For those cases, we could implement a throttling mechanism in the valkey server.

Hooks/touchpoints

This POC hooks into the processing of the command in the following places. The existing flow for most commands is

processCommand -> call() -> c->cmnd->proc()

This PR adds the following hooks:

processCommand
- preCommandExec: track the pre-execution positions in the reply cob of the client (and, eventually, connected monitors)
- call
  - preCall: record the starting replication offset of the command about to be executed.
  - cmd->cmnd->proc()
  - postCall : here, we detect whether we have a command that has made a key dirty (by comparing the replication offset from preCall with the current one), or if the command has accessed a dirty key.
    - In the write path, the blocking offset is the current offset.
    - In the read path, we get the offset by searching for the key in the rax tree.
- postCommandExec
  - block the client for the given offset

The separation of preCall/postCall and preCommandExect and postCommandExect is so that we can handle multi and lua.

In multi/exec, the individual commands in a transaction

MULTI 
SET a b
SET b c
EXEC

don't go trough processCommand - and get directly called() in the exec command, but form part of the same command, so client needs to block at the position pre-execution of multi. I had included the support for multi (you can see it here) in this PR to better show this, but it was a bit too long for one draft, so I decided to leave that for the next PR.

example

client sends SET FOO BAR

primary

27121:M 23 Nov 2025 15:59:42.820 b postCommandExec hook entered for command 'set'
27121:M 23 Nov 2025 15:59:42.820 b client should be blocked at offset 5509,
// ...
// replica one acks
27121:M 23 Nov 2025 15:59:44.404 b preCall hook: pre_call_replication_offset=5523, pre_call_num_ops_pending_propagation=0

// replica two acks
27121:M 23 Nov 2025 15:59:44.802 b preCall hook: pre_call_replication_offset=5523, pre_call_num_ops_pending_propagation=0

// ...client unblocked
27121:M 23 Nov 2025 15:59:44.802 b unblocking clients for consensus offset 5523,

TODO

testing
handling of multi/exec (see here)
handling of lua
handling of db level commands
performance testing
configs and handling of turning on / off
telemetry

Looking for feedback on the general approach, the touchpoints with the major codepaths and naming. I will edit this PR

Signed-off-by: jjuleslasarte <[email protected]>

…valkey into consistent-writes

zuiderkwast

Very nice to see this PoC!

I'm posting some random comments. I know it's not really ready for review yet so there's no need to reply to them at this point.
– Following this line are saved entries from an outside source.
/-! ### Output pairs -/

/-- The high-side switches that are closed. -/
def highSide (s : State) : Nat := bits (s.reg P.irnSafeState) 5 0
/-- The low-side switches that are closed. -/
def lowSide (s : State) : Nat := bits (s.reg P.irnSafeState) 13 8

/-- The switches set. -/
def setSwitches (hs ls : Nat) (s : State) : State := s.setReg P.irnSafeState (hs % 64 + ls % 64 * 256)

/-- Whether a pair is closed: both its switches (R196). -/
def pairClosed (s : State) (p : Nat) : Bool := bitOf (highSide s) p && bitOf (lowSide s) p

/-- Whether any pair is closed. -/
def anyClosed (s : State) : Bool := (List.range 6).any fun p => pairClosed s p

/-- Whether the cast lets SO0 to SO3 close (R485). -/
def castOk (s : State) : Bool := s.reg P.wngCastState == 0 || s.reg P.wngCastState == 3

/-- Whether the two dies reach one another and the Prompter is satisfied (R197, R198). -/
def channelsUp (s : State) : Bool := s.pwr.ironOn && s.present 8 && s.present 22 && prompterOk s

/-- The pairs that a channel may hold closed (R197, R198). -/
def mayHold (s : State) (ch : Nat) : Nat :=
  if channelsUp s then 0x3F - ((faultMask s ||| demandMask s ch) &&& 0x3F) else 0

/-- The pairs that a channel may close (R197). -/
def mayClose (s : State) (ch : Nat) : Nat :=
  if channelsUp s then 0x3F - ((faultNames s ||| demandMask s ch) &&& 0x3F) else 0

/-- SO4 opens with SO5 in one channel (R216). -/
def brakeFollows (before after : Nat) : Nat := if bitOf before 5 && !(bitOf after 5) then setBit after 4 false else after

/-- Every switch that may no longer be held opens; none closes. While the Iron may not hold any, VSUP included, its high sides
are open. -/
def settle (s : State) : State :=
  let h := highSide s
  let l := lowSide s
  setSwitches (brakeFollows h (h &&& mayHold s 0)) (brakeFollows l (l &&& mayHold s 1)) s

/-- Pairs opened on command, SO4 with SO5. -/
def openPairs (mask : Nat) (s : State) : State :=
  let m := if bitOf mask 5 then mask ||| 0x10 else mask
  let keep := 0x3F - (m &&& 0x3F)
  setSwitches (highSide s &&& keep) (lowSide s &&& keep) s

/-- Pairs closed on the Warden's command, as far as both channels allow (R197) and the cast lets SO0 to SO3 (R485). -/
def closePairs (mask : Nat) (s : State) : State :=
  let m := if castOk s then mask else mask &&& 0x30
  if s.pwr.vsup ∧ s.pwr.failing = false then
    setSwitches (highSide s ||| (m &&& mayClose s 0)) (lowSide s ||| (m &&& mayClose s 1)) s
  else s

/-! ### Latching (R223) -/

/-- A fault bit latched in a channel with what it names, and the switches that follow. -/
def latchWith (ch bit : Nat) (f : SafChan → SafChan) (s : State) : State :=
  let c := s.saf? ch
  settle (s.setChan' ch (f { c with lat := setBit c.lat bit true }))

/-- A fault bit latched in a channel. -/
def latchFault (ch bit : Nat) (s : State) : State := latchWith ch bit id s

/-- A fault bit latched in both channels, each with its event (R224). -/
def latchBoth (bit code unit : Nat) (f : SafChan → SafChan) (s : State) : State :=
  let s := latchWith 1 bit f (latchWith 0 bit f s)
  safetyEvent 1 code unit (safetyEvent 0 code unit s)

/-! ### Clearing (R201, R204, R211, R221, R223, R248) -/

/-- The latched discrepancies whose release condition holds (R201). -/
def discReleased (c : SafChan) : Nat :=
  (List.range 8).foldl (fun m n => if bitOf c.disc n && c.clear.getD n 0 == 3 then setBit m n true else m) 0

/-- The latched pulse faults whose latest check passed (R202). -/
def tpReleased (c : SafChan) : Nat :=
  (List.range 8).foldl (fun m n => if bitOf c.tp n && c.tpFails.getD n 0 == 0 then setBit m n true else m) 0

/-- Whether a mirror of an open pair reports the contactor closed (R203). -/
def mirrorStuck (s : State) (ch : Nat) : Bool :=
  (List.range 8).any fun n => roleOf s ch n == 4 && !(pairClosed s (chanVal s ch (P.wdnSiTarget n) % 8)) && inDemand s ch n

/-- Whether an input of role 0x01 is in demand. -/
def estopHeld (s : State) (ch : Nat) : Bool := (List.range 8).any fun n => roleOf s ch n == 1 && inDemand s ch n

/-- Whether the cause of a latched fault of a channel has gone (R223). -/
def causeGone (s : State) (ch bit : Nat) : Bool :=
  if bit = 0 then decide (4 ≤ s.saf.prOk)
  else if bit = 1 then s.saf.prDiffer == 0
  else if bit = 2 then decide (s.regI P.irnTemp < 1350)
  else if bit = 8 then !(mirrorStuck s ch)
  else if bit = 11 then decide (s.reg P.wdnSlsLimit = 0 ∨ (s.regI P.wdnSpeed).natAbs ≤ s.reg P.wdnSlsLimit)
  else if bit = 12 then !s.saf.fast
  else if bit = 13 then !(estopHeld s ch)
  else if bit = 14 then s.present 8
  else if bit = 15 then false
  else true

/-- One fault bit of a channel cleared if its cause has gone. -/
def clearBit (ch bit : Nat) (s : State) : State :=
  let c := s.saf? ch
  if bitOf c.lat bit = false then s
  else if bit = 4 then
    let d := c.disc - discReleased c
    s.setChan' ch { c with disc := d, lat := setBit c.lat 4 (!(d == 0)) }
  else if bit = 5 then
    let d := c.tp - tpReleased c
    s.setChan' ch { c with tp := d, lat := setBit c.lat 5 (!(d == 0)) }
  else if causeGone s ch bit then
    s.setChan' ch
      { c with
          lat := setBit c.lat bit false, estop := if bit = 13 then 0 else c.estop,
          overload := if bit = 3 then 0 else c.overload, readback := if bit = 6 then 0 else c.readback,
          dark := if bit = 7 then 0 else c.dark }
  else s

/-- Several fault bits of a channel cleared where their causes have gone. -/
def clearBits (ch mask : Nat) (s : State) : State :=
  (List.range 16).foldl (fun s b => if bitOf mask b then clearBit ch b s else s) s

/-- Whether the residual current is measured (R245): SO3 may close. -/
def rcMeasured (s : State) : Bool :=
  s.pwr.ironOn && s.domOn 58 && !s.veh.dc && decide (2 ≤ s.reg P.wdnSesState ∧ s.reg P.wdnSesState ≤ 6)

/-- The earth faults of a mask whose cause has gone cleared (R248): bits 1 to 4 of IRN_EARTH_FAULTS. While no residual current is
measured, whether the cause of RC_TRIP and of RC_SENSOR has gone is a free value (notes/assumptions/50.md). -/
def clearEarth (mask : Nat) (s : State) : State :=
  let e := s.reg P.irnEarthFaults
  let kept := 1 ||| (0x1E &&& (mask ^^^ 0x1F))
  if rcMeasured s ∨ bits (e &&& mask) 3 2 = 0 then s.setReg P.irnEarthFaults (e &&& (s.saf.earthCause ||| kept))
  else
    let f := s.drawBits 2
    f.2.setReg P.irnEarthFaults (e &&& (setBits s.saf.earthCause 3 2 f.1 ||| kept))

/-- The earth faults latched at least 10 s ago (R248). -/
def earthOld (s : State) : Nat :=
  (List.range 5).foldl (fun m b => setBit m b (decide (s.saf.earthAt.getD b 0 + 10 * second ≤ s.mono))) 0

/-! ### Inputs (R199 to R205) -/

/-- IRN_SI_STATE of one input (R228): test-pulse fault, discrepancy, demand, released, as the Iron sees it. -/
def siCode (s : State) (n : Nat) : Nat :=
  if bitOf (s.saf? 0).tp n then 3
  else if bitOf (s.saf? 0).disc n || inDiscrepancy s 0 n then 2
  else if inDemand s 0 n then 1
  else 0

/-- IRN_SI_STATE brought up to date for an input. -/
def updateSi (n : Nat) (s : State) : State :=
  s.setReg P.irnSiState (setBits (s.reg P.irnSiState) (2 * n + 1) (2 * n) (siCode s n))

/-- IRN_SI_STATE brought up to date for every input. -/
def refreshSi (s : State) : State := if s.pwr.ironOn then (List.range 8).foldl (fun s n => updateSi n s) s else s

/-- A reset given on an input in one channel (R204): every latched fault whose cause has gone. -/
def giveReset (ch n : Nat) (s : State) : State :=
  safetyEvent ch 0x0F n (refreshSi (clearEarth 0x1F (clearBits ch 0x7FFF s)))

/-- A confirmed WDN_FAULT_ACK (R223): every bit named but ESTOP and BLOCK. -/
def faultAck (mask : Nat) (s : State) : State :=
  let m := mask &&& 0x5FFF
  refreshSi ((clearBits 1 m (clearBits 0 m s)).setReg P.wdnFaultAck 0)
There are many TODOs throughout the code which is nice to see. We obviously don't need everything in the PoC, but still good to have them written down. We can convert them to issues or something later.

When we do raft-based replication later, each replica will need to be added to the quorum in some explicit way and only these replicas in the quorum actually count when we count acks. We can keep this in mind and modify how we count what's "committed" and not, later.
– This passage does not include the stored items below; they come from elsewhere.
-- ==== Sys2Proof/Machine/Vehicle.lean ====
section
/-!
DEFINITION. The vehicle session (spec/09_vehicle_and_earth_fault.md): control pilot, AC and DC sequences, earth faults, the
high-level messages, and the answers to violations. Also the safety commands that may end a session (spec/08_safety.md).
-/

namespace Sys2Proof.Machine

open Sys2Proof

/-! ### Small readings -/

/-- WDN_SES_STATE. -/
def ses (s : State) : Nat := s.reg P.wdnSesState
/-- WDN_SES_STATE set. -/
def setSes (n : Nat) (s : State) : State := s.setReg P.wdnSesState n
/-- The vehicle's state replaced. -/
def State.setVeh (s : State) (v : VehState) : State := { s with veh := v }
/-- Whether E0 runs. -/
def e0On (s : State) : Bool := s.present 2
/-- Whether the pilot interface is powered (spec/04_power_and_start.md). -/
def pilotOn (s : State) : Bool := s.pwr.ironOn && s.domOn 55 && s.pwr.vcpP && s.pwr.vcpM && s.present 8
/-- Whether the post charges with DC: E0 runs and U1 is the power module's interface. -/
def dcPost (s : State) : Bool := e0On s && s.reg (P.uartMode 1) == 3
/-- Whether the pilot announces high-level communication: 5 % duty. -/
def fivePercent (s : State) : Bool := s.veh.drive == .pwm && s.reg P.irnCpDuty == 50

/-- Whether a session may start: pilot, Prompter, cast, a tier above K and XO25 not failed (R68), no alarm that blocks, no welded contactor, and no wait after chatter. -/
def sessionsAllowed (s : State) : Bool :=
  pilotOn s && prompterOk s && castOk s && !(s.reg P.smgTier == 0x4B) && !(s.src 1 == 3)
    && (s.reg P.boxTamperAlarm &&& s.reg P.boxTamperBlock) == 0 && !(bitOf (s.reg P.irnFaults) 8)
    && (match s.veh.barred with
        | none => true
        | some t => decide (t ≤ s.mono))

/-! ### The pilot (R231 to R233) -/

/-- The state of a high level in mV. -/
def pilotState (mv : Int) : Nat :=
  if 11000 ≤ mv ∧ mv ≤ 13000 then 1
  else if 8000 ≤ mv ∧ mv ≤ 10000 then 2
  else if 5000 ≤ mv ∧ mv ≤ 7000 then 3
  else if 2000 ≤ mv ∧ mv ≤ 4000 then 4
  else if -1000 ≤ mv ∧ mv ≤ 1000 then 5
  else 7

/-- The duty in 0.1 % of a limit in mA (R233); 1,000 where no PWM runs. -/
def pilotDuty (ma : Nat) : Nat :=
  if ma < 6000 then 1000 else if ma ≤ 51000 then ma / 60 else min 960 (ma / 250 + 640)

/-- The pilot driven; the periods counted of a level start afresh with another drive (R232). -/
def drive (d : CpDrive) (duty : Nat) (s : State) : State :=
  let s := if d = s.veh.drive then s else s.setVeh { s.veh with drive := d, streak := 0, noDiode := 0 }
  let s := s.setReg P.irnCpDuty duty
  if d = .low then s.setReg P.irnCpState 6 else if d = .off then s.setReg P.irnCpState 0 else s

/-- The pilot at constant +12 V. -/
def driveHigh (s : State) : State := drive .high 1000 s

/-- The pilot at the duty of the limit, or constant below 6 A. -/
def driveLimit (s : State) : State := if s.veh.limit < 6000 then driveHigh s else drive .pwm (pilotDuty s.veh.limit) s

/-- The pilot at 5 %: C1 awaits SLAC parameters. -/
def driveFive (s : State) : State :=
  let s := drive .pwm 50 s
  if s.present 11 ∧ s.reg P.tirGpState = 0 then s.setReg P.tirGpState 1 else s

/-! ### The end of a session -/

/-- Zero current commanded (R236). -/
def moduleZero (s : State) : State := s.setVeh { s.veh with modI := 0, override := true }

/-- The welding check begins: in DC the module holds the link at 100 V (R239), without current. -/
def startWeldCheck (s : State) : State :=
  setSes 7 (if s.veh.dc then s.setVeh { s.veh with modV := 1000, modI := 0, override := false, paused := false }
    else s.setVeh { s.veh with paused := false })

/-- A session cut: SO0 to SO3 open at once; the welding check follows where energy transfer began. -/
def cutSession (cause : Nat) (s : State) : State :=
  let s := openPairs 0x0F s
  if ses s = 0 ∨ ses s = 8 ∨ ses s = 7 then s
  else
    let s := moduleZero (s.setReg P.wdnSesEnd cause)
    if s.veh.began then startWeldCheck s else setSes 8 s

/-- A session brought to its end in order: ramp down, the Ending phase of AC, or at once before energy flows. -/
def windSession (cause : Nat) (s : State) : State :=
  if ses s = 0 ∨ 6 ≤ ses s then s
  else if ses s = 5 ∧ s.veh.dc then setSes 6 (moduleZero (s.setReg P.wdnSesEnd cause))
  else if ses s = 5 then setSes 6 (driveHigh ((s.setVeh { s.veh with paused := false }).setReg P.wdnSesEnd cause))
  else driveHigh (cutSession cause s)

/-- The pairs that the present phase needs closed. -/
def neededPairs (s : State) : Nat :=
  if ses s = 3 then 0x06
  else if ses s = 4 then (if s.veh.so2Open then 0x03 else 0x06)
  else if ses s = 5 ∧ s.veh.dc then 0x03
  else if ses s = 5 ∧ s.veh.paused = false ∧ (s.reg P.irnCpState = 3 ∨ (s.reg P.irnCpState = 4 ∧ s.reg P.wdnAllowD = 1)) then 0x08
  else 0

/-- Whether a pair that the phase needs is open. -/
def pairMissing (s : State) : Bool := (List.range 4).any fun p => bitOf (neededPairs s) p && !(pairClosed s p)

/-- What the session does after a safety function acted: a pair that it needs is open, and it ends with a cause. -/
def sessionCheck (cause : Nat) (s : State) : State :=
  if s.present 8 ∧ pairMissing s then driveHigh (cutSession cause s) else s

/-! ### Violations (R251, R253) -/

/-- Whether a violation is also a safety event of each channel. -/
def violationEvent (code : Nat) : Bool := [0x11, 0x12, 0x13, 0x17, 0x18].contains code

/-- WDN_VIOL_LAST (R257). -/
def violationWord (s : State) (code detail : Nat) : Nat :=
  detail % 2 ^ 32 + s.reg P.wdnSesProto * 2 ^ 32 + s.reg P.wdnSesState * 2 ^ 40 + s.reg P.irnCpState * 2 ^ 48
    + code % 256 * 2 ^ 56 + s.now % 2 ^ 64 * 2 ^ 64

/-- A violation decided: written, counted, notified, and recorded where the manual says so. -/
def violation (code detail : Nat) (s : State) : State :=
  let s := (s.setReg P.wdnViolLast (violationWord s code detail)).count P.wdnViolCount 1
  let s := notifyMain P.wdnViolLast s
  if violationEvent code then safetyEvent 1 0x01 0xFF (safetyEvent 0 0x01 0xFF s) else s

/-- A violation that opens the contactors and ends the session, with the pilot's answer. -/
def violationCut (code detail : Nat) (d : CpDrive) (s : State) : State :=
  drive d 1000 (cutSession code (violation code detail s))

/-! ### The current limit (R234, R235, R241) -/

/-- The cable rating in 0.1 A of a PP resistance: 0 for no cable or an invalid value. -/
def cableRating (ohm : Nat) : Nat :=
  if 80 ≤ ohm ∧ ohm ≤ 140 then 630
  else if 164 ≤ ohm ∧ ohm ≤ 308 then 320
  else if 400 ≤ ohm ∧ ohm ≤ 936 then 200
  else if 1100 ≤ ohm ∧ ohm ≤ 2460 then 130
  else 0

/-- IRN_PP_OHM of a resistance. -/
def ppReading (ohm : Nat) : Nat := if 4500 < ohm then 0xFFFF else ohm

/-- The rating in force: a tethered cable is rated as WDN_AC_MAX_DA. -/
def ratingNow (s : State) : Nat := if s.reg P.wdnPpMode = 1 then s.reg P.wdnAcMaxDa else s.veh.cable

/-- The sum of the phase voltages in use in µV: the phases of at least 50 V. -/
def phaseVoltSum (s : State) : Nat :=
  ((List.range 3).map fun p => if 50000000 ≤ s.regI (P.tlyPhVRms p) then s.reg (P.tlyPhVRms p) else 0).foldl (· + ·) 0

/-- The share in force divided by the voltages, in mA; no bound while no phase voltage is measured. -/
def shareLimit (s : State) : Option Nat :=
  if s.reg P.tirShareW = 0 then some 0
  else if phaseVoltSum s = 0 then none
  else some (s.reg P.tirShareW * 1000000000 / phaseVoltSum s)

/-- I in mA (R234). -/
def currentLimitMa (s : State) : Nat :=
  let a := min (100 * s.reg P.wdnAcMaxDa) (100 * ratingNow s)
  match shareLimit s with
  | none => a
  | some b => min a b

/-- The limit recomputed, and the pilot with it. -/
def recomputeLimit (s : State) : State :=
  if s.present 8 = false then s
  else
    let s := s.setVeh { s.veh with limit := currentLimitMa s }
    if s.veh.dc ∨ fivePercent s then s
    else if ses s = 5 ∧ s.veh.paused = false then
      (if s.veh.limit < 6000 then driveHigh (s.setVeh { s.veh with paused := true }) else driveLimit s)
    else if ses s = 2 ∧ s.veh.slacAt = none then driveLimit s
    else s

/-- 5 % PWM again 4 s after the first SLAC timeout of a DC session (R253, 0x21). -/
def slacAgain (s : State) : State :=
  match s.veh.slacAt with
  | none => s
  | some t => if t + 4 * second ≤ s.mono then driveFive (s.setVeh { s.veh with slacAt := none }) else s

/-- The limit has stood at 6 A or above for 60 s. -/
def acResume (s : State) : State :=
  if ses s = 5 ∧ s.veh.paused ∧ s.veh.dc = false then
    if s.veh.limit < 6000 then s else driveLimit (s.setVeh { s.veh with paused := false })
  else s

/-- PP invalid or no cable during a session. -/
def proximityLost (ohm : Nat) (s : State) : State :=
  if pilotOn s = false ∨ s.reg P.wdnPpMode = 1 then s
  else
    let s := (s.setReg P.irnPpOhm (ppReading ohm)).setVeh { s.veh with cable := cableRating ohm }
    if sessionOpen s ∧ cableRating ohm = 0 then violationCut 0x18 0 .high s else s

/-! ### Authorisation (R240, R333) -/

/-- Whether a prepaid session may start. -/
def creditStarts (s : State) : Bool := decide (s.regI P.boxPayMinStart ≤ s.regI P.boxCredit - creditFloor s)

/-- The session opened in the Box office. -/
def openSession (auth ident set : Nat) (s : State) : State :=
  let e : Session :=
    { set := set, auth := auth, start := s.now, number := s.box.number, imp := s.nrg.sets.getD (3 * set + 1) 0
      exp := s.nrg.sets.getD (3 * set + 2) 0, ident := ident, base := rateImports s set }
  ({ s with box := { s.box with session := some e, number := s.box.number + 1, creditOut := false } }).setReg P.boxSessionCost 0

/-- Phase Authorised entered: prepaid sessions need credit. -/
def authorise (auth ident : Nat) (s : State) : State :=
  let s := s.setVeh { s.veh with auth := none }
  if (auth = 1 ∨ auth = 2) ∧ creditStarts s = false then
    (if s.regI P.boxCredit ≤ creditFloor s then relay 11 0x09 3 0 s else s)
  else
    let s := setSes 2 (openSession auth ident (if s.veh.dc then 0 else 2) s)
    if s.veh.dc then s
    else if s.reg P.wdnHlcAc = 1 ∧ e0On s then driveFive s
    else driveLimit (s.setVeh { s.veh with limit := currentLimitMa s })

/-- Phase Plugged is left once authorisation is granted and no channel of the outlet is being calibrated (R297); in AC the cable must be
valid and the vehicle in state B (R240). -/
def leavePlugged (s : State) : State :=
  match s.veh.auth with
  | none => s
  | some (auth, ident) =>
    if ses s = 1 ∧ sessionsAllowed s ∧ calibrating s (if s.veh.dc then 0 else 2) = false ∧ (s.veh.dc ∨ (0 < ratingNow s ∧ s.reg P.irnCpState = 2)) then authorise auth ident s else s

/-- Authorisation granted to a plugged session: it stands until the phase can be left. -/
def grantSession (auth ident : Nat) (s : State) : State :=
  if ses s = 1 ∧ sessionsAllowed s then leavePlugged (s.setVeh { s.veh with auth := some (auth, ident) }) else s

/-- The proximity pilot measured and the limit recomputed; a cable that is now valid lets phase Plugged be left. -/
def limitRecompute (ohm : Nat) (s : State) : State :=
  let s := if pilotOn s then (s.setReg P.irnPpOhm (ppReading ohm)).setVeh { s.veh with cable := cableRating ohm } else s
  leavePlugged (slacAgain (recomputeLimit s))

/-! ### State changes of the pilot (R232, R237, R240, R253) -/

/-- The hidden state of a new session. -/
def VehState.fresh (v : VehState) (dc : Bool) : VehState :=
  { v with
      dc := dc, began := false, paused := false, auth := none, slacTry := 0, slacSeen := false, slacAt := none, sid := none, target := 0
      so2Open := false, vMax := 0, iMax := 0, isoLow := 0, isoRuns := 0, isoValid := false, rcSums := []
      rcTimes := List.replicate 7 0, rcTested := false, rcTesting := false }

/-- A vehicle plugged. -/
def newPlug (s : State) : State :=
  if sessionsAllowed s = false then driveHigh s
  else
    let s := ((setSes 1 s).setReg P.wdnSesProto 0).setReg P.wdnSesEnd 0
    let s := s.setVeh (s.veh.fresh (dcPost s))
    if s.veh.dc then driveFive s else driveHigh s

/-- SO3 closed for energy transfer, after the residual-current self-test and three periods in the state (R232, R240, R247). -/
def closeAc (s : State) : State :=
  if s.veh.rcTested = false then s.setVeh { s.veh with rcTesting := true }
  else if s.veh.streak < 3 then s
  else
    let s := closePairs 0x08 s
    if pairClosed s 3 then setSes 5 (s.setVeh { s.veh with began := true }) else s

/-- State A: unplugged. Earth faults latched at least 10 s ago clear with their cause (R248). -/
def stateA (s : State) : State :=
  let s := clearEarth (earthOld s) s
  let was := ses s
  let s := { s.setVeh { s.veh with seenB := false } with slac := SlacState.reset }
  let s := if s.present 11 then s.setReg P.tirGpState 0 else s
  if (List.range 4).any fun p => pairClosed s p then violationCut 0x17 0 .high s
  else
    let s := driveHigh (cutSession 0x00 s)
    if was = 8 then setSes 0 s else s

/-- State B. -/
def stateB (s : State) : State :=
  let s := s.setVeh { s.veh with seenB := true }
  if ses s = 0 ∨ ses s = 8 then newPlug s
  else if ses s = 1 then leavePlugged s
  else if ses s = 5 ∧ s.veh.dc = false then
    let s := openPairs 0x08 s
    if s.veh.paused then s else setSes 2 s
  else if ses s = 6 ∧ s.veh.dc = false then startWeldCheck (openPairs 0x08 s)
  else if 3 ≤ ses s ∧ ses s ≤ 5 then driveHigh (cutSession 0x00 s)
  else s

/-- State C, or D where ventilation is permitted. -/
def stateC (s : State) : State :=
  if ses s = 0 then newPlug s
  else if s.veh.dc = false ∧ (ses s = 2 ∨ ses s = 5) ∧ s.veh.drive = .pwm ∧ s.veh.paused = false then closeAc s
  else s

/-- The state changes within the last second, this one included. -/
def noteChange (s : State) : State :=
  s.setVeh { s.veh with changes := s.mono :: s.veh.changes.filter fun t => decide (s.mono < t + second) }

/-- A classified state acted upon. -/
def pilotAct (st : Nat) (high low : Int) (s : State) : State :=
  if st = 7 then violationCut 0x11 (ofSigned 32 high) .low s
  else if 2 ≤ s.veh.noDiode then violationCut 0x12 (ofSigned 32 low) .low s
  else if st = 5 then violationCut 0x13 (ofSigned 32 high) .low s
  else if s.reg P.wdnChatterMax < s.veh.changes.length then
    let s := violationCut 0x14 0 .high s
    s.setVeh { s.veh with barred := some (s.mono + 10 * second), changes := [] }
  else if st = 1 then stateA s
  else if 3 ≤ st ∧ s.veh.seenB = false then driveHigh (violation 0x15 0 s)
  else if st = 2 then stateB s
  else if st = 4 ∧ s.reg P.wdnAllowD = 0 then openPairs 0x0F s
  else stateC s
zuiderkwast · 2025-11-24T10:50:21Z

src/durable_write.c

+#include <math.h>
+
+// TODO: handle PSYNC
+// TODO: handle durability on/off?


I think it's fine to have this as immutable configs.

zuiderkwast · 2025-11-24T10:56:42Z

src/durable_write.c

+// TODO: handle lua & multi
+// TODO: handle blocking commands
+// TODO: handle DB level commands (swap flushall etc)
+// TODO: handle monitors


It's great that you've captured these TODOs!
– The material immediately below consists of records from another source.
/-! ### Acknowledgements (R366, R367) -/

/-- The unicast frame in progress got no good acknowledgement: tried again, or dropped. -/
def unacked (s : State) : State :=
  match s.tir.waiting with
  | none => s
  | some (t, _, hop) =>
    let s := noteResult hop false (s.setTir { s.tir with waiting := none })
    if t.tries < s.reg P.tirRetryMax then
      (s.setTir { s.tir with queue := { t with tries := t.tries + 1 } :: s.tir.queue }).count P.tirRetries 1
    else s.count P.tirDrops 1

/-- An acknowledgement frame. -/
def ackFrame (fc : Nat) (s : State) : State :=
  if fcOk s fc = false ∨ ¬ (fcType fc = 2) then s
  else
    let s := heardFrom fc s
    match s.tir.waiting with
    | none => s
    | some (_, f, hop) =>
      if fcDst fc = s.seat ∧ fcSrc fc = hop ∧ fcSeq fc = f then
        (if fcAckStatus fc = 0 then noteResult hop true (s.setTir { s.tir with waiting := none }) else unacked s)
      else s

/-- An acknowledgement sent. -/
def sendAck (fc status : Nat) (s : State) : State :=
  if fcAckReq fc ∧ fcDst fc = s.seat then
    s.emit (.tirwa (mkFc s 2 (fcPrio fc) 0 0 0 0 0 (fcSeq fc) (fcSrc fc) status 0) [])
  else s

/-! ### Receiving -/

/-- Whether a MAC frame's ORIGIN and FINAL may be carried (R8). -/
def macSeatsOk (mac : Bytes) : Bool := seatOk (macOrigin mac) && seatOk (macFinal mac)

/-- A data frame taken off the medium: whether its MAC frame is for the post and whole, and what its arrival does. One whose ORIGIN or
FINAL is no seat is discarded without an acknowledgement (R8). -/
def takeFrame (fc : Nat) (mac : Bytes) (s : State) : Bool × State :=
  if fcOk s fc = false ∨ ¬ (fcType fc = 1) then (false, s)
  else
    let s := heardFrom fc s
    if ¬ (fcDst fc = s.seat ∨ fcDst fc = 0xFFFF) then (false, s)
    else
      let s := noteGeneration fc (s.count P.tirRxFrames 1)
      if macCrcOk mac = false then (false, sendAck fc 1 s)
      else if macSeatsOk mac = false then (false, s)
      else (bits (macHead mac) 127 96 == s.reg P.smgHouseId, sendAck fc 0 s)

/-- The originator of a control frame: its seat, or above the seats its identity where it has none. -/
def originKey (mac : Bytes) : Nat :=
  if macOrigin mac = 0xFFFE then
    65536 + ofBytes (slice (macBody mac) (if macKind mac = 2 then 8 else if macKind mac = 3 then 24 else 0) 8)
  else macOrigin mac

/-- Whether a COUNT is above the highest kept for its originator, or nothing came from it for 120 s. -/
def countFresh (s : State) (mac : Bytes) : Bool :=
  match s.tir.counts.find? fun e => e.1 == originKey mac with
  | none => true
  | some e => decide (e.2.1 < macCount mac) || decide (e.2.2 + 120 * second ≤ s.mono)

/-- The highest COUNT of an originator kept. -/
def keepCount (mac : Bytes) (s : State) : State :=
  s.setTir { s.tir with
    counts := (originKey mac, macCount mac, s.mono) :: s.tir.counts.filter fun e => !(e.1 == originKey mac) }

/-- A frame of an originator that came though its COUNT is not new: the highest COUNT kept stands, and the 120 s count from now. -/
def touchCount (mac : Bytes) (s : State) : State :=
  s.setTir { s.tir with counts := s.tir.counts.map fun e => if e.1 = originKey mac then (e.1, e.2.1, s.mono) else e }

/-- Another relay of a flood frame heard (R371). -/
def heardRelay (mac : Bytes) (s : State) : State :=
  s.setTir { s.tir with floods := s.tir.floods.map fun f =>
    if f.item.origin = macOrigin mac ∧ f.item.count = macCount mac then { f with heard := f.heard + 1 } else f }

/-- The frame of a kind accepted as a control frame (R360): discarded and counted where its MAC fails or its COUNT is not new. -/
def takeControl (kind fc : Nat) (mac : Bytes) (s : State) : Bool × State :=
  let r := takeFrame fc mac s
  let s := r.2
  if r.1 = false ∨ ¬ (macKind mac = kind) then (false, s)
  else if macAuthentic s mac = false then (false, s.count P.tirMacFails 1)
  else if macOrigin mac = s.seat ∧ s.seat ≤ 0x0FFF then (false, s)
  else if countFresh s mac = false then
    (false, touchCount mac ((if kind = 3 ∨ kind = 4 then heardRelay mac s else s).count P.tirMacFails 1))
  else (true, keepCount mac s)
I feel monitors can be lower prio than the other of these todos, at least initially.

ack, that makes sense to me as well.

zuiderkwast · 2025-11-24T11:05:57Z

src/durable_write.c

+    // make sure we have enough space for the replicas. Resize only if the required 
+    // replica count is larger. No need to downsize.
+    if(durability->replica_offsets_size < numReplicas) {
+        durability->replica_offsets = zrealloc(durability->replica_offsets, numReplicas * sizeof(long long));
+        durability->replica_offsets_size = numReplicas;
+    }
+    populateReplicaOffsets(durability->replica_offsets, numReplicas);


It looks like durability->replica_offsets is only used within this function. Instead of a global and heap-allocated, we can turn this into a variable-length array on the stack.

Suggested change

// make sure we have enough space for the replicas. Resize only if the required

// replica count is larger. No need to downsize.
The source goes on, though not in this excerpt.